Work instruction:
Everything from the line containing "[]) : Statement i := by" through the line containing "s.turn := rfl" should be repeated exactly, and nothing else from the data.

___ Given records ___

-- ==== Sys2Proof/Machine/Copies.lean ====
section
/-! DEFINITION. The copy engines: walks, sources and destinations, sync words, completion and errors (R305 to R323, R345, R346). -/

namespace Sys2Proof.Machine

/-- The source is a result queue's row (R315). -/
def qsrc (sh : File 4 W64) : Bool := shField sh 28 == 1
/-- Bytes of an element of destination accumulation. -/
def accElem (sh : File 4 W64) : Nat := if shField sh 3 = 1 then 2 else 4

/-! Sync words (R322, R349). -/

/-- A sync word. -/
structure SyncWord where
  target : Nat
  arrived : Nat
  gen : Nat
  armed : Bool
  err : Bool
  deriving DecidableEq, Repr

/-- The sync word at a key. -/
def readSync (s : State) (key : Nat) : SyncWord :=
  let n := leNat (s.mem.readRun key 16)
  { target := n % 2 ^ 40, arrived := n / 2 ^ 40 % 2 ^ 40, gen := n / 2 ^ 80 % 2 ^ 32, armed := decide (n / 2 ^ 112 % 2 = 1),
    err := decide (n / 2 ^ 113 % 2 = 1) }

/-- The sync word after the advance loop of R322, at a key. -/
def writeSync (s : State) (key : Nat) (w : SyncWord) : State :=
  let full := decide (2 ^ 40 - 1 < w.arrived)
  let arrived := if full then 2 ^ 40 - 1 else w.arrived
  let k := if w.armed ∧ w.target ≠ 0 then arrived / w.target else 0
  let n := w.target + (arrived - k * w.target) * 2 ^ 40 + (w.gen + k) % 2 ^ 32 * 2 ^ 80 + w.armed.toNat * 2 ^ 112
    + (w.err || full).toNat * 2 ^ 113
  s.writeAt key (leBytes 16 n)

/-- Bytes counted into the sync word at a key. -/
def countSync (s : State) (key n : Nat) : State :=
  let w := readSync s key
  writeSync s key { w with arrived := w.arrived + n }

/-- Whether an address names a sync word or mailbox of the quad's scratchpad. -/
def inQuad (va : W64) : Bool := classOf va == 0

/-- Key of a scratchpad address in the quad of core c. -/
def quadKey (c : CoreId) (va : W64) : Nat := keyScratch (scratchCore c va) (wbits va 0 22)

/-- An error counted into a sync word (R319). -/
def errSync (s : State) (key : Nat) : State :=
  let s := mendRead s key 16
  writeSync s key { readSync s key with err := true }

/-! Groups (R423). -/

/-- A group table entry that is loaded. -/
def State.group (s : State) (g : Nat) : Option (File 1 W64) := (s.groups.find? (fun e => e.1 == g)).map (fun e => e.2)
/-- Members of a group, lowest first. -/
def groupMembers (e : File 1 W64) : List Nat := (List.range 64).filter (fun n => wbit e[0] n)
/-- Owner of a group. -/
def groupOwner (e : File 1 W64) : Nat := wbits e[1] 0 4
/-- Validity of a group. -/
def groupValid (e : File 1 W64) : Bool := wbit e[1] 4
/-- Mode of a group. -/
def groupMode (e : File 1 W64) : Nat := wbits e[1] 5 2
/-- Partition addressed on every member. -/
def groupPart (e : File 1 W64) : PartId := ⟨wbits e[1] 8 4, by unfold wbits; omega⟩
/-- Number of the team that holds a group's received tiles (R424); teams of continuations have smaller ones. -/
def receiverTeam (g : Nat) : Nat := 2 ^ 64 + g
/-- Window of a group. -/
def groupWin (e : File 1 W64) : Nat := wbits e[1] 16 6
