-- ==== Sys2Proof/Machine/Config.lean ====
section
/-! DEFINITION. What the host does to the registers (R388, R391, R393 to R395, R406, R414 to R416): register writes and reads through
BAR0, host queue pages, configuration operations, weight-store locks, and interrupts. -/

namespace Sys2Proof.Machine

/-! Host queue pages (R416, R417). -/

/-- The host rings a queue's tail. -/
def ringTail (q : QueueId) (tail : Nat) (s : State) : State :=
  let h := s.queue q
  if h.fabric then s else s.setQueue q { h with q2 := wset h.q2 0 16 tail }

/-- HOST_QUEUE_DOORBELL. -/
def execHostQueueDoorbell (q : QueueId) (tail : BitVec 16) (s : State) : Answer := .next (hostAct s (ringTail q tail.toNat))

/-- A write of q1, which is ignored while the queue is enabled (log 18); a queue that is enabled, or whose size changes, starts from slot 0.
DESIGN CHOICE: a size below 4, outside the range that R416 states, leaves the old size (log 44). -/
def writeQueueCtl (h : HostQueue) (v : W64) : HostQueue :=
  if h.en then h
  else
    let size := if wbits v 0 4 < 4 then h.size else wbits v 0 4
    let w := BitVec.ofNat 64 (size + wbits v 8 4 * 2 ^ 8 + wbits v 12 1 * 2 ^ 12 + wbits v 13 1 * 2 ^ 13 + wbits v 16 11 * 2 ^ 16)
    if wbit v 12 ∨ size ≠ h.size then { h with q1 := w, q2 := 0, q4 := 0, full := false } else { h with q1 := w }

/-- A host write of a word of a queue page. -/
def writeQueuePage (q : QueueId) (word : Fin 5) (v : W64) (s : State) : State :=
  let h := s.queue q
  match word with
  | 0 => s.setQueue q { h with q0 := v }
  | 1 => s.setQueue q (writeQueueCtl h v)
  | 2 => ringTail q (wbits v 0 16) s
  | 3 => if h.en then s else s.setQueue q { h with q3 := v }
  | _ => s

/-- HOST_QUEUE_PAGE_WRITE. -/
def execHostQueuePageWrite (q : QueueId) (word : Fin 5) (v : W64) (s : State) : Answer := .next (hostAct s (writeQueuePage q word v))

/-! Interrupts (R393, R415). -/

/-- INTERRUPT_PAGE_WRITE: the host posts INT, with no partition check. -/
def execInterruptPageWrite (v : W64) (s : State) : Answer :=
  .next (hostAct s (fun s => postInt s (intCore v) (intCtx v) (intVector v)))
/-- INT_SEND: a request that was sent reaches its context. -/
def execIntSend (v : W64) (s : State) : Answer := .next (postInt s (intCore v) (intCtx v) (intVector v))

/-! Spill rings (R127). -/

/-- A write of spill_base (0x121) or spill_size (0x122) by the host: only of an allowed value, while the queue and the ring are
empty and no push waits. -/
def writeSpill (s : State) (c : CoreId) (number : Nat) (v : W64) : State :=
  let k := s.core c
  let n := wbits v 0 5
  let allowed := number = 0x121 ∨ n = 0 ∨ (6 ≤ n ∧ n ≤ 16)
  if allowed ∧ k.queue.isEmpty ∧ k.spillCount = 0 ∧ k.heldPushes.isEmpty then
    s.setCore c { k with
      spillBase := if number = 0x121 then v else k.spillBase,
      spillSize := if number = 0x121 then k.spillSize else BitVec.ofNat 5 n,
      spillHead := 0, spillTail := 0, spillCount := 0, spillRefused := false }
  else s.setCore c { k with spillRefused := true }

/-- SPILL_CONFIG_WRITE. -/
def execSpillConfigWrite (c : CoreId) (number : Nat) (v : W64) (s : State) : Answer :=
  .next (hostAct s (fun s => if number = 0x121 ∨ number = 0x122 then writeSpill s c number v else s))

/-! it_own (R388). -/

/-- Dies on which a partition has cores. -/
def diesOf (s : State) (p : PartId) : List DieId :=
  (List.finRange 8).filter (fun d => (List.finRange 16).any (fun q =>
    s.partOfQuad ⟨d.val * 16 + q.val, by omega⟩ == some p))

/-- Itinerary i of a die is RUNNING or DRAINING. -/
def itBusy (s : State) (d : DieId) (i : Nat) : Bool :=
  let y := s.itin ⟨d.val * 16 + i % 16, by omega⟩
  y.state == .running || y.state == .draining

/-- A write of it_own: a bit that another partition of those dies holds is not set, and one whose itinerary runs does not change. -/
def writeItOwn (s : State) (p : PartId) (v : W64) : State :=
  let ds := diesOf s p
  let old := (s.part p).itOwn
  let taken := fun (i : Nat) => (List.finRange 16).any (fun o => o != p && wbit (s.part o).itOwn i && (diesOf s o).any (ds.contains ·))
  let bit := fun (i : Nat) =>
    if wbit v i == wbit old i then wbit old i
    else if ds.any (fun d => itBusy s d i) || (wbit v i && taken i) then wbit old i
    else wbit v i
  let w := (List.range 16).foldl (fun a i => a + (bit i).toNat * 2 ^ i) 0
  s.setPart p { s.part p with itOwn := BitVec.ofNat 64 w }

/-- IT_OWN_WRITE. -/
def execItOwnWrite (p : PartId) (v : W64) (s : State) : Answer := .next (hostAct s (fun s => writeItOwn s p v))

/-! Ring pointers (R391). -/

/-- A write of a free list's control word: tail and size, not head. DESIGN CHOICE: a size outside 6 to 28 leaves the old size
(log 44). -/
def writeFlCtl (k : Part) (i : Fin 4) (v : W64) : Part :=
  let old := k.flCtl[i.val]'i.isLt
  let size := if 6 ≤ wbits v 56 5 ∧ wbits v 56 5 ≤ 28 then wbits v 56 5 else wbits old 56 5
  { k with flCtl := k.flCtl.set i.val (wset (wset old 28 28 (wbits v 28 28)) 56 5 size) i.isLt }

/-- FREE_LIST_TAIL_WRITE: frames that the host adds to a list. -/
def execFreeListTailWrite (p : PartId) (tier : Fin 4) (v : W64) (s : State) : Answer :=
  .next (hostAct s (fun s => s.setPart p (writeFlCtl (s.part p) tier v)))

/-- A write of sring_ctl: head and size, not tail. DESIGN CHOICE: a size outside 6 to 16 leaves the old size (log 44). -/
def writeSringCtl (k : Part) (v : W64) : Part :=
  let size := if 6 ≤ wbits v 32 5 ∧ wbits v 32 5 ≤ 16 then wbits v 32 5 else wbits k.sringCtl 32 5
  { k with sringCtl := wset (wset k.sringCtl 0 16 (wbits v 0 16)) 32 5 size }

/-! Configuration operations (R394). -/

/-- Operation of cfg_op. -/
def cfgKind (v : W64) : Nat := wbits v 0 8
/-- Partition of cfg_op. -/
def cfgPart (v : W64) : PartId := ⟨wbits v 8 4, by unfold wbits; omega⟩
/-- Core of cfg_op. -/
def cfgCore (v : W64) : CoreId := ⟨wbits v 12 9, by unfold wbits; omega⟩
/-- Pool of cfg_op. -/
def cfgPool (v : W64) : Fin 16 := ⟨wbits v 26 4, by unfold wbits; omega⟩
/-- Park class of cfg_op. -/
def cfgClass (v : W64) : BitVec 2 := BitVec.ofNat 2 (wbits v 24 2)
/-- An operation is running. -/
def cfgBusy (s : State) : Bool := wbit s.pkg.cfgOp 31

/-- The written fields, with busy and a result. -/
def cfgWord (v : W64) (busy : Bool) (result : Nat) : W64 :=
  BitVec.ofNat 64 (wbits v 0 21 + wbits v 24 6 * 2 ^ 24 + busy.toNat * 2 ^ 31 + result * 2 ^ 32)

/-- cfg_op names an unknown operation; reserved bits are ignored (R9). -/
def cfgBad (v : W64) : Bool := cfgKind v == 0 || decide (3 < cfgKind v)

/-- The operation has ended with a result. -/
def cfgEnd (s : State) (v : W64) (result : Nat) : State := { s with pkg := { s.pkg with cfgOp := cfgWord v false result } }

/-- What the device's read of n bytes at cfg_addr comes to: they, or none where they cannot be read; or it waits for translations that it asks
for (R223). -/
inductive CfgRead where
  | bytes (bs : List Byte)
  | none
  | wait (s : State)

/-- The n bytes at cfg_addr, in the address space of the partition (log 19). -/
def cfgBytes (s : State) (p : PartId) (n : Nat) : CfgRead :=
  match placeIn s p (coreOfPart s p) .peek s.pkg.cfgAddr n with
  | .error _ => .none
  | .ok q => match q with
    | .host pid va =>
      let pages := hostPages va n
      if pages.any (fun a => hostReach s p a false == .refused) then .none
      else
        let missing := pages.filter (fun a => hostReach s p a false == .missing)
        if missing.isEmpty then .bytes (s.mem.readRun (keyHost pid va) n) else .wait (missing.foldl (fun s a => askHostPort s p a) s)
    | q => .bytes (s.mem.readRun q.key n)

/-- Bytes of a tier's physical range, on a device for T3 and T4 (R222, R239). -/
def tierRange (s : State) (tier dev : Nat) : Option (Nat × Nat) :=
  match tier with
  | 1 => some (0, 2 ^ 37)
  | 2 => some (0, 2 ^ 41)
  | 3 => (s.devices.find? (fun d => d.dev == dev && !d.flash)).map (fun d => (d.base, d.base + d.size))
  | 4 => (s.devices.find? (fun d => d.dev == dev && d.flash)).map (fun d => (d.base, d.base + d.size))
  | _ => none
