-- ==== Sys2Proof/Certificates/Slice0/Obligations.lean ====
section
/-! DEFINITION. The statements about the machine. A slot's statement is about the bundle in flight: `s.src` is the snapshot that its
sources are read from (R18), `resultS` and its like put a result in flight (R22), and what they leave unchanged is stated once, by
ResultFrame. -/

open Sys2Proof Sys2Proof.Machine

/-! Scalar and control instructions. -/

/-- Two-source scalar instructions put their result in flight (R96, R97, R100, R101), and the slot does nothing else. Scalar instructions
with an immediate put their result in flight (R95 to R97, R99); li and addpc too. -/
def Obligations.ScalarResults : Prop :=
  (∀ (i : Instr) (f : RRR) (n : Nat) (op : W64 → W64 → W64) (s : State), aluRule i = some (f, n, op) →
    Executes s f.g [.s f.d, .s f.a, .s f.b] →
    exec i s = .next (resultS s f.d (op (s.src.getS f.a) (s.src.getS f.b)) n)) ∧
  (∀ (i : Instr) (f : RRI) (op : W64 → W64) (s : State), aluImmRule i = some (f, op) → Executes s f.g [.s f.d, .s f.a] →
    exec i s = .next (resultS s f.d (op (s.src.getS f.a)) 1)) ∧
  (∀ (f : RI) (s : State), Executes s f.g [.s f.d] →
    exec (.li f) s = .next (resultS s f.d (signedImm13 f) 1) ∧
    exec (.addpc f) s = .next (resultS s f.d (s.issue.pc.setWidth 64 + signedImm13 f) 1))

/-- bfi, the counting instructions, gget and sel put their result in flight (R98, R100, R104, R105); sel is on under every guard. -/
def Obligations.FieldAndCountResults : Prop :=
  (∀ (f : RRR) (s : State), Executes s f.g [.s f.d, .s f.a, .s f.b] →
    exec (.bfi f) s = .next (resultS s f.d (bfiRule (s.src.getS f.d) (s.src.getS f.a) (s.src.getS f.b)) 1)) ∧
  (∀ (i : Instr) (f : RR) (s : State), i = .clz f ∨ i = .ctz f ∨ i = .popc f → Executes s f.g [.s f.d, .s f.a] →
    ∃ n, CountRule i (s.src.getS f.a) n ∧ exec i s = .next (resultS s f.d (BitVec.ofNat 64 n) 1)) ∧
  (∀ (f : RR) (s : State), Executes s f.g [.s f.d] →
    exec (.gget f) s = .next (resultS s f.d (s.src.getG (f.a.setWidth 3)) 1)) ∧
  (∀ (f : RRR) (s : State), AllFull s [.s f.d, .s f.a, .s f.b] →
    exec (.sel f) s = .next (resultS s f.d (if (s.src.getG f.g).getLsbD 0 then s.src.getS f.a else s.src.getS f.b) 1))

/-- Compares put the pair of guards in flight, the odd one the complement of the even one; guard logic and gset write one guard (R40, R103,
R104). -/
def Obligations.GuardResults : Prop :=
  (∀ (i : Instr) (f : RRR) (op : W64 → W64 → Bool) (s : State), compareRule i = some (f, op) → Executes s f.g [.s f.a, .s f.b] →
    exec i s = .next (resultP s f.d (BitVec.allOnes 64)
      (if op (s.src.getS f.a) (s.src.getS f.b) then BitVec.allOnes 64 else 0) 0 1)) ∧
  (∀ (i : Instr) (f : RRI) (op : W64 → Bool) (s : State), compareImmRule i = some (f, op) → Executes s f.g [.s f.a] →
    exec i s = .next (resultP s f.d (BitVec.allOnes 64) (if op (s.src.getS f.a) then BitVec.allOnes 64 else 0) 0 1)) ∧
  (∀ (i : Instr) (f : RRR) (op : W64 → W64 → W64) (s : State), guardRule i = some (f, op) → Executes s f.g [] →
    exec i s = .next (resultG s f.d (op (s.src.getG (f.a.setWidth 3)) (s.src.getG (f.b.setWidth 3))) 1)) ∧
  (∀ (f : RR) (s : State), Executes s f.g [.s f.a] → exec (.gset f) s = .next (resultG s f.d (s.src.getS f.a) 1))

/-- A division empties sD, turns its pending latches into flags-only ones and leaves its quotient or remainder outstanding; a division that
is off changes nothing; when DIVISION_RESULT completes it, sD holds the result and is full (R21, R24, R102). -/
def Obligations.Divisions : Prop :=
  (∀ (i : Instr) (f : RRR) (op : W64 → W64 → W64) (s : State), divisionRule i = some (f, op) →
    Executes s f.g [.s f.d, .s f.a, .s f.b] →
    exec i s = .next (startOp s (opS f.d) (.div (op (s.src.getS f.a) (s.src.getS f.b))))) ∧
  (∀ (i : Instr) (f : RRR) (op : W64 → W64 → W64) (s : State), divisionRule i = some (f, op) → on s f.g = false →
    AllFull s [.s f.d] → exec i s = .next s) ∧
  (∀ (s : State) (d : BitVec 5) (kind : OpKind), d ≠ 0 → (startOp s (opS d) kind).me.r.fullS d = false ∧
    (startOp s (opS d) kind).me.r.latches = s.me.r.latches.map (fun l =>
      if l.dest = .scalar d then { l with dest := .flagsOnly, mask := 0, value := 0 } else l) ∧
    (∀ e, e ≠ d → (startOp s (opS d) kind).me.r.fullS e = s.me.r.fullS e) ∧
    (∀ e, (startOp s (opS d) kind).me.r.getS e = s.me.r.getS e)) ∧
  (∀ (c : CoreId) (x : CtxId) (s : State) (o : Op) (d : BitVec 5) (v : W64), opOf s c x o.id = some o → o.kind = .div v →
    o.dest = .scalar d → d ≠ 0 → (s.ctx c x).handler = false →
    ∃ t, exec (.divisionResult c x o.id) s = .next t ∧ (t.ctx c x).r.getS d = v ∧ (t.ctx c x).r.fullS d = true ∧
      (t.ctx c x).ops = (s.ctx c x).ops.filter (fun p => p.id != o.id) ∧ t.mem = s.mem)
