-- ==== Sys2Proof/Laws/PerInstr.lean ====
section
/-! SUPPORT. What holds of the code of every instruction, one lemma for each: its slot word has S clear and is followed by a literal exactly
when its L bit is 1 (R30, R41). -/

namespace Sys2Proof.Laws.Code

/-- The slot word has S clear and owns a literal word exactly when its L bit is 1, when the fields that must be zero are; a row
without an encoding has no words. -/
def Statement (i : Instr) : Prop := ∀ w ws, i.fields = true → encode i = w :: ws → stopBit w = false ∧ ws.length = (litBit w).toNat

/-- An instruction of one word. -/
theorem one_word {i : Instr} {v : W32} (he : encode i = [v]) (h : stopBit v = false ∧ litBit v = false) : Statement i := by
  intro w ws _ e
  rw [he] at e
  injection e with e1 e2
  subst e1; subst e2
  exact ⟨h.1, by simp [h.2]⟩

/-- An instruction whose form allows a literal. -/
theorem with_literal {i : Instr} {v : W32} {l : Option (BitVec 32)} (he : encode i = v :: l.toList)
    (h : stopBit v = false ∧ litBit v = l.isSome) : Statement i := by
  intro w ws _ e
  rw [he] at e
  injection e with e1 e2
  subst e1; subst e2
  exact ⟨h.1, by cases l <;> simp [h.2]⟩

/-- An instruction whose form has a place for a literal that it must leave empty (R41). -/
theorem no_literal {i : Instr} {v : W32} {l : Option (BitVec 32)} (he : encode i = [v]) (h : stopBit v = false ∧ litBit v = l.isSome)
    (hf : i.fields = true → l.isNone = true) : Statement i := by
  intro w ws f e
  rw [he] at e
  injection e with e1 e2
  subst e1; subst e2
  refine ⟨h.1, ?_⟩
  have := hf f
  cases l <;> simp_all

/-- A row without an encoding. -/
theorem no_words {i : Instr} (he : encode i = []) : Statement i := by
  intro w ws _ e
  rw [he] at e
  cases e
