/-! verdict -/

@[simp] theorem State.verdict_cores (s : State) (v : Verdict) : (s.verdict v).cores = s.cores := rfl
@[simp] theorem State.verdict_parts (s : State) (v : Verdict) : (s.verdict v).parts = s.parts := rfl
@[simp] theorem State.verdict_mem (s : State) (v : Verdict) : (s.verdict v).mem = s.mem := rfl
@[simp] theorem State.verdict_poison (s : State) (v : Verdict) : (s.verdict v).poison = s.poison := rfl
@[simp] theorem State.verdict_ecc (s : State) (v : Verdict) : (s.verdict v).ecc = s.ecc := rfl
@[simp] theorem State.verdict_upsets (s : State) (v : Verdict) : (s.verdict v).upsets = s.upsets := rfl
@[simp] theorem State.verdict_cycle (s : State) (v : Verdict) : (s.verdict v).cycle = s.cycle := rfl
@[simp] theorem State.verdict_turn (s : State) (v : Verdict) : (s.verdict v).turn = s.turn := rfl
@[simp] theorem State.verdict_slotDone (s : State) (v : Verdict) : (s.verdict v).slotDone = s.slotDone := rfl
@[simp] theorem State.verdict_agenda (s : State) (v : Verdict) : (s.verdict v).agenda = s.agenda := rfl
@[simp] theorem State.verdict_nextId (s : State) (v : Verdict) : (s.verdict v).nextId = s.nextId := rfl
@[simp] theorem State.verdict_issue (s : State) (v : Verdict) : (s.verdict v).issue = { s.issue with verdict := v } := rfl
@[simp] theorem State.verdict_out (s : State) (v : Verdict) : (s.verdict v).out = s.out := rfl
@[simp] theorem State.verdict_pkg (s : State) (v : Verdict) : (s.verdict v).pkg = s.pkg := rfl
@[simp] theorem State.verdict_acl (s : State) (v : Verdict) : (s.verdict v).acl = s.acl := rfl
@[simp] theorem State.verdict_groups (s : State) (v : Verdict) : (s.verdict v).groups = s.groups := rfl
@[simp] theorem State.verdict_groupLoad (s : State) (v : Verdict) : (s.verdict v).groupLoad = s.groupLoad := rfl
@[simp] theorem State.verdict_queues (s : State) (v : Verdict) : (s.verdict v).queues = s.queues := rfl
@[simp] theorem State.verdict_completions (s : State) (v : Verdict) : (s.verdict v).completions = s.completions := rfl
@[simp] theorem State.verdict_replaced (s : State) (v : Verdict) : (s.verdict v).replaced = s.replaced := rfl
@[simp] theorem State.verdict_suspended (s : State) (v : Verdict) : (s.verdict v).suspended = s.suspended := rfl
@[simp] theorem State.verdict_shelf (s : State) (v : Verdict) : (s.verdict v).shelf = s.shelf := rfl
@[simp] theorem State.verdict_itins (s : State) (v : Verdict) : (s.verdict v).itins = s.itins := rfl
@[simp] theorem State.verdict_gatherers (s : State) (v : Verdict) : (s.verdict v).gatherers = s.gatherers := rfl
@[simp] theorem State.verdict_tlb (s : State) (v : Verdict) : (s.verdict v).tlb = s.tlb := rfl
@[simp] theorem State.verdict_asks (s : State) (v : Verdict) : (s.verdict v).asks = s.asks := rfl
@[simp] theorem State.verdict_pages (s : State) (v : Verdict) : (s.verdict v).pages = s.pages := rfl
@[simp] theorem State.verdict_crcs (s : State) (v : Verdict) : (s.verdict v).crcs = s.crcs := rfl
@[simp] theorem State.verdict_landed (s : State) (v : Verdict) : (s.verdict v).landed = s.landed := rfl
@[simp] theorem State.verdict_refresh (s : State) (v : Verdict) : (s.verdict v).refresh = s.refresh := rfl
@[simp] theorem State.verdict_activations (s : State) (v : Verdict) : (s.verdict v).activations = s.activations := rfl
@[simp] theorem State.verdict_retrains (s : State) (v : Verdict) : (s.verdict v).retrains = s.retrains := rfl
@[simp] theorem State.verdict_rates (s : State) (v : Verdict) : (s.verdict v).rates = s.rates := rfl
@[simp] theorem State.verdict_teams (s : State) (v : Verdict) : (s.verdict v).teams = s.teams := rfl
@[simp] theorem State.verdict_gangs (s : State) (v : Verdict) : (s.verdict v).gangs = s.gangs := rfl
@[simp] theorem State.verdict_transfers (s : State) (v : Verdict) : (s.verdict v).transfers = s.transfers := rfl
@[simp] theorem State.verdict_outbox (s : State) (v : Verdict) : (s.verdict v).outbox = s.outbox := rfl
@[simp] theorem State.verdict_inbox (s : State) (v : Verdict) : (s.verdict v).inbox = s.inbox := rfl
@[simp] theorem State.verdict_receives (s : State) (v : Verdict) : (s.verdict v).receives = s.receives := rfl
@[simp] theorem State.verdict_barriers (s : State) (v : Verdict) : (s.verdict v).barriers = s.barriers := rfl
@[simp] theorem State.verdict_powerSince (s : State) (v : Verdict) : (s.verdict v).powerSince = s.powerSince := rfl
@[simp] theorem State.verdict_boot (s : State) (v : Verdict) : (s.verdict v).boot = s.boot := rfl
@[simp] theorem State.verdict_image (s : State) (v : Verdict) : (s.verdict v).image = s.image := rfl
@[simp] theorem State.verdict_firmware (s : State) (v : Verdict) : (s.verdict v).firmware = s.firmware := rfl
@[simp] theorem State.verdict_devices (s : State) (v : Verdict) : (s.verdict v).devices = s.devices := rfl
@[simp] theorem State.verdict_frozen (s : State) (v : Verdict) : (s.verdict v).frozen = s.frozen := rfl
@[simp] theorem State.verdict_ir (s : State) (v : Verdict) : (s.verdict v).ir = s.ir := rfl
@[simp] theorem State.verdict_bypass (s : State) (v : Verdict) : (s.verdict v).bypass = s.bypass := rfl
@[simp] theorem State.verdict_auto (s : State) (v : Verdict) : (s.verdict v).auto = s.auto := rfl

___

Solution to the exercise:
theorem no_words {i : Instr} (he : encode i = []) : Statement i := by
  intro w ws _ e
  rw [he] at e
  cases e
/-! verdict -/

@[simp] theorem State.verdict_cores (s : State) (v : Verdict) : (s.verdict v).cores = s.cores := rfl
@[simp] theorem State.verdict_parts (s : State) (v : Verdict) : (s.verdict v).parts = s.parts := rfl
@[simp] theorem State.verdict_mem (s : State) (v : Verdict) : (s.verdict v).mem = s.mem := rfl
@[simp] theorem State.verdict_poison (s : State) (v : Verdict) : (s.verdict v).poison = s.poison := rfl
@[simp] theorem State.verdict_ecc (s : State) (v : Verdict) : (s.verdict v).ecc = s.ecc := rfl
@[simp] theorem State.verdict_upsets (s : State) (v : Verdict) : (s.verdict v).upsets = s.upsets := rfl
@[simp] theorem State.verdict_cycle (s : State) (v : Verdict) : (s.verdict v).cycle = s.cycle := rfl
@[simp] theorem State.verdict_turn (s : State) (v : Verdict) : (s.verdict v).turn = s.turn := rfl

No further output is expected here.